= Brazilian hair straightening =

Semi-permanent hair straightening method

Brazilian hair straightening is a semi-permanent hair straightening method done by temporarily sealing a liquid solution consisting of formaldehyde or a formaldehyde derivative and a preservative solution into the hair with a hair iron.

The technique has many variations and is known by several other names and brands, including Brazilian Blowout, Breezilian straightening, Brazilian Keratin Treatment, Professional Probelle, BKT, and Keratin Cure. It is called Escova Progressiva in Brazil and Alisado brasileiro in Portugal.

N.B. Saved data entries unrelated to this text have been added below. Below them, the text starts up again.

-- ==== Sys2Proof/Tests/Slice0.lean ====
section
/-! SUPPORT. The model's own tests: an ill-formed term for each check of `wellFormed`; for every statement with hypotheses a
state and operands that meet them (`test_meets_…`), at the boundary of its range where it has one; and the spec's worked
examples. Expected values are the spec's, by the rule each test names. -/

namespace Sys2Proof.Tests

open Sys2Proof Sys2Proof.Machine

/-! ## Helper states -/

/-- The tick of the helper states: 2 s. -/
abbrev tk : Nat := 2000000000

/-- A base in service at tick `tk`, its counter valid with NS 4,096. -/
def svc (b : Base) : Base := { b with phase := .run, tick := tk, valid := true, ns := 4096 }

/-- Both parts in service: a W1024 unit, and a root of domain A. -/
def s0 : State :=
  { State.reset with
    unit := { State.reset.unit with base := svc State.reset.unit.base }
    dist := { State.reset.dist with base := svc State.reset.dist.base } }

/-- The same with a distributor of tier 1 that is no root. -/
def n0 : State :=
  { s0 with dist := { s0.dist with base := { s0.dist.base with
      kind := .dist { root := false, domB := false, tier := 1, smba := 0 }, regs := [] } } }

/-- The same with a unit in W64L. -/
def w0 : State :=
  { s0 with unit := { s0.unit with base := { s0.unit.base with
      kind := .unit { w64 := true, cores := 64, procs := 8, regions := 16, channels := 4, tapPorts := 4, build := 0 } } } }

/-- A register of the unit or of the distributor given a value. -/
def ur (a : Nat) (v : Word) (s : State) : State := onPartBase .unit (wr a v) s
def dr (a : Nat) (v : Word) (s : State) : State := onPartBase .dist (wr a v) s

/-- A part in another phase, entered at tick 0. -/
def ph (p : Part) (f : Phase) (s : State) : State := onPartBase p (fun b => { b with phase := f }) s

/-- NS of a part given a value. -/
def ns (p : Part) (v : Nat) (s : State) : State := onPartBase p (fun b => { b with ns := BitVec.ofNat 64 v }) s

/-- A port in a link state, entered at tick `at_`. -/
def lk (p : PortRef) (st : LinkState) (at_ : Nat) (s : State) : State :=
  onPort p (fun lp => { lp with phy := { lp.phy with st := st, stAt := at_ } }) s

abbrev pd : PortRef := .dist 3
abbrev pu : PortRef := .unit .a

/-- The states above with a port admitted at tick 0. -/
def dAdm : State := lk pd .admitted 0 s0
def uAdm : State := lk pu .admitted 0 s0

/-- A message-port request and a frame's place. -/
def rq : Req := { lane := 0, ctxLo := 0, reply := 5, tag := 7, ack := false }
def rxd : Rx := { port := pd, lane := false, seq := 0 }
def rxu : Rx := { port := pu, lane := false, seq := 0 }
def ph0 : PtpHdr := { domain := 0, src := 0, port := 0, seq := 0, log := 0, corr := 0 }

theorem of_some {α : Type} {o : Option α} {x : α} {P : α → Prop} (h : o = some x) (hp : P x) : ∀ t, o = some t → P t := by
  intro t ht
  rw [h] at ht
  cases ht
  exact hp

theorem of_none {α : Type} {o : Option α} {P : α → Prop} (h : o = none) : ∀ t, o = some t → P t := by
  intro t ht
  rw [h] at ht
  cases ht

/-! ## Ill-formed commands are refused -/

theorem test_illformed_channels :
    [Instr.fltRecRead .dist 2, .pendRead .dist 2 0, .registerWrite .dist 2 0 0xF 0, .registerRead .dist 7 0,
     .regAccessTimeout .dist 3 true 0, .pageLockRead .dist 2 0, .ptpCfgCommit 2 0xF 0].all (fun c => !wellFormed c) = true := by
  decide

theorem test_illformed_frames :
    [Instr.idleRx ⟨pd, false⟩ true false true 0, .reservedTypeFrameRx rxd 0x01 0, .unexpectedFrameRx rxd 0x1F 0,
     .helloRx ⟨pd, false⟩ 4 false 0 0 0 0 false, .admitRx rxu 0 128 false 0 0 false].all (fun c => !wellFormed c) = true := by
  decide

theorem test_illformed_payloads :
    [Instr.cmbUpRx rxd ⟨0, 0, 0⟩ 1 false (List.replicate 81 0), .substData rxd ⟨0, 0, 0, 0⟩ (List.replicate 81 0),
     .cmbDownRxDist rxd ⟨0, 0, 0⟩ 1 false 3 [], .cmbDownRxUnit rxu ⟨0, 0, 0⟩ 1 false 0 (List.replicate 9 0),
     .resultRecord rxd ⟨0, 0, 0, 0⟩ 1 3 false []].all (fun c => !wellFormed c) = true := by decide

theorem test_illformed_sources :
    [Instr.sourceQualified 5, .wtrExpiry 7, .ptpSyncRx ph0 false ⟨0, 1000000000⟩,
     .ptpFollowUpRx ph0 ⟨0, 1000000000⟩, .ptpDelayRespRx ph0 ⟨0, 4294967295⟩ true].all
      (fun c => !wellFormed c) = true := by decide

theorem test_wellformed_boundaries :
    [Instr.fltRecRead .dist 1, .fltRecRead .unit 7, .idleRx ⟨pd, false⟩ true false true 3, .reservedTypeFrameRx rxd 0x0B 0,
     .reservedTypeFrameRx rxd 0x34 0, .unexpectedFrameRx rxd 0x13 0, .helloRx ⟨pd, false⟩ 5 false 0 0 0 0 false,
     .admitRx rxu 0 127 false 0 0 false, .cmbUpRx rxd ⟨0, 0, 0⟩ 1 false (List.replicate 80 0), .sourceQualified 4,
     .ptpSyncRx ph0 false ⟨0, 999999999⟩].all wellFormed = true := by decide

/-! ## States that meet the hypotheses: the machine and its links -/

theorem test_meets_StepRunsFrontCommand : ({ s0 with pending := [Instr.dbgStop, .perst] } : State).pending = .dbgStop :: [.perst] :=
  rfl

theorem test_meets_EmptyQueueIsOneTick : State.reset.pending = [] := rfl

theorem test_meets_EveryStepKeepsInv : State.reset.Inv ∧ ∃ t, step State.reset = .next t :=
  ⟨⟨⟨by decide, by decide, by decide⟩, ⟨by decide, by decide, by decide⟩⟩, ⟨_, rfl⟩⟩

theorem test_meets_HallTimeNeverSteps : mayLoadTime (.registerWrite .dist 0 0 0xF 0) = false := by decide

theorem test_meets_StoppedUntilReset : (ph .dist .stopped s0).dist.base.phase = .stopped ∧ distReset .perst = false ∧
    (ph .dist .stopped s0).pending = [] := by decide

/-- A port down, with a signal on lane 0 and its last training failed 100 ms ago. -/
def tDown : State := onPort pd (fun lp => { lp with phy := { lp.phy with
  failAt := some (tk - 100000000), lane0 := { lp.phy.lane0 with signal := true } } }) s0

theorem test_meets_LinksTrain_retry : portRuns pd tDown ∧ (getPort tDown pd).phy.st = .down ∧
    (∀ t, (getPort tDown pd).phy.failAt = some t → t + 100000000 ≤ nowOf tDown pd) ∧ portServes tDown pd = true ∧
    ((getPort tDown pd).phy.lane0.signal || (getPort tDown pd).phy.lane1.signal) = true :=
  ⟨by decide, by decide, of_some (x := tk - 100000000) (by decide) (by decide), by decide, by decide⟩

theorem test_meets_LinksTrain_enable : (getPort tDown pd).phy.st = .down ∧
    portServes (onBaseOf pd (wrB (portReg pd 0x040) 0 true) tDown) pd = true := by decide

theorem test_meets_LinksTrain_dead :
    portRuns pd (lk pd .dead (tk - readmitDead s0 pd) s0) ∧ (getPort (lk pd .dead (tk - readmitDead s0 pd) s0) pd).phy.st = .dead ∧
    (getPort (lk pd .dead (tk - readmitDead s0 pd) s0) pd).phy.stAt + readmitDead s0 pd = nowOf s0 pd := by decide

theorem test_meets_LinksTrain_otherwise : (laneOf (getPort tDown pd).phy false).signal = true ∧ (getPort dAdm pd).phy.st ≠ .down ∧
    portServes (onBaseOf pd (wrB (portReg pd 0x040) 0 false) tDown) pd = false ∧
    (∃ t, (getPort (onPort pd (fun lp => { lp with phy := { lp.phy with failAt := some (tk - 99999999) } }) tDown) pd).phy.failAt =
      some t ∧ nowOf tDown pd < t + 100000000) ∧
    ((getPort s0 pd).phy.lane0.signal || (getPort s0 pd).phy.lane1.signal) = false ∧ (getPort s0 pd).phy.st ≠ .dead ∧
    nowOf s0 pd < (getPort (lk pd .dead (tk + 1 - readmitDead s0 pd) s0) pd).phy.stAt + readmitDead s0 pd :=
  ⟨by decide, by decide, by decide, ⟨_, rfl, by decide⟩, by decide⟩

theorem test_meets_LinksFall_train : live s0.unit.base = true ∧ live s0.dist.base = true ∧
    portRuns pd (lk pd .train (tk - trainLimit s0 pd) s0) ∧ (getPort (lk pd .train (tk - trainLimit s0 pd) s0) pd).phy.st = .train ∧
    (getPort (lk pd .train (tk - trainLimit s0 pd) s0) pd).phy.stAt + trainLimit s0 pd = nowOf s0 pd ∧
    nowOf s0 pd < (getPort (lk pd .train (tk + 1 - trainLimit s0 pd) s0) pd).phy.stAt + trainLimit s0 pd ∧
    (getPort dAdm pd).phy.st ≠ .train := by decide

theorem test_meets_LinksFall_states : (getPort (lk pd .up 0 s0) pd).phy.st = .up ∧ (getPort dAdm pd).phy.st = .admitted ∧
    (getPort s0 pd).phy.st = .down ∧ (getPort (lk pd .dead 0 s0) pd).phy.st = .dead := by decide

theorem test_meets_LinksFall_silence : distRuns (lk pd .train (tk - 1024) s0) ∧
    noSignal (nowOf s0 pd) (getPort (lk pd .train (tk - 1024) s0) pd).phy = true ∧
    noSignal (nowOf s0 pd) (getPort (lk pd .train (tk - 1023) s0) pd).phy = false ∧
    (getPort dAdm pd).phy.st = .admitted ∧ silent (nowOf dAdm pd) (getPort dAdm pd).phy = true ∧
    unitRuns uAdm ∧ (getPort uAdm pu).phy.st = .admitted ∧ silent (nowOf uAdm pu) (getPort uAdm pu).phy = true := by decide

/-- A port in training with a signal and block lock on lane 0, and mutual READY 256 ticks ago. -/
def tTrain : State := onPort pd (fun lp => { lp with phy := { lp.phy with
  st := .train, readyAt := some (tk - 256), lane0 := { lp.phy.lane0 with signal := true, lock := true } } }) s0

theorem test_meets_LanesTrain_train : portRuns pd tTrain ∧ (getPort tTrain pd).phy.st = .train ∧
    laneHeard pd false tTrain = true ∧ (laneOf (getPort tTrain pd).phy false).lock = true ∧
    (getPort tTrain pd).phy.readyAt = some (tk - 256) ∧ tk - 256 + 256 = nowOf tTrain pd := by decide

theorem test_meets_LanesTrain_ready : laneHeard pd true tTrain = false ∧ (laneOf (getPort tTrain pd).phy true).lock = false ∧
    let l : Lane := { signal := true, lock := true, peerReady := true }
    let lp : LinkPort := { phy := { st := .train, lane0 := l, lane1 := l } }
    lp.phy.st = .train ∧ readyHere lp.phy = true ∧ readyThere lp.phy = true ∧ lp.phy.readyAt = none := by decide

theorem test_meets_LanesTrain_limit :
    let s := onPort pd (fun lp => { lp with phy := { lp.phy with stAt := tk - trainLimit s0 pd } }) tTrain
    let r := onPort pd (fun lp => { lp with phy := { lp.phy with spareTrainAt := some (tk - 512), peerSpareOk := true } }) dAdm
    (getPort s pd).phy.st = .train ∧ (getPort s pd).phy.stAt + trainLimit s pd = nowOf s pd ∧
    (laneOf (getPort s pd).phy false).lock = true ∧ (laneOf (getPort s pd).phy (!false)).lock = false ∧
    linkRuns (getPort r pd) = true ∧ (getPort r pd).phy.spareTrainAt = some (tk - 512) ∧
    (getPort r pd).phy.peerSpareOk = true ∧ tk - 512 + 512 = nowOf r pd := by decide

The original formulation included formaldehyde H_{2}CO or methylene glycol H_{2}C(OH)_{2}. The two products readily interconvert, and coexist in chemical equilibrium, when dissolved in water or body fluids. Since formaldehyde is a known health hazard, the compositions have been banned in several countries including Canada and the European Union. It is still performed in the United States, though there are regulations and have been controversies regarding the treatment. As of 2024, the states of Maryland and California have begun the process to ban all personal care products containing formaldehyde. In California, Governor Gavin Newsom signed it into law under the Toxic-Free Cosmetics Act.

== Characteristics ==
Brazilian hair straightening treatments are meant to mostly or partially eliminate hair frizz and straighten curls and waves. They can be performed on all types of hair, whether natural or chemically-treated (bleached, highlighted, colored, permed, relaxed or previously straightened).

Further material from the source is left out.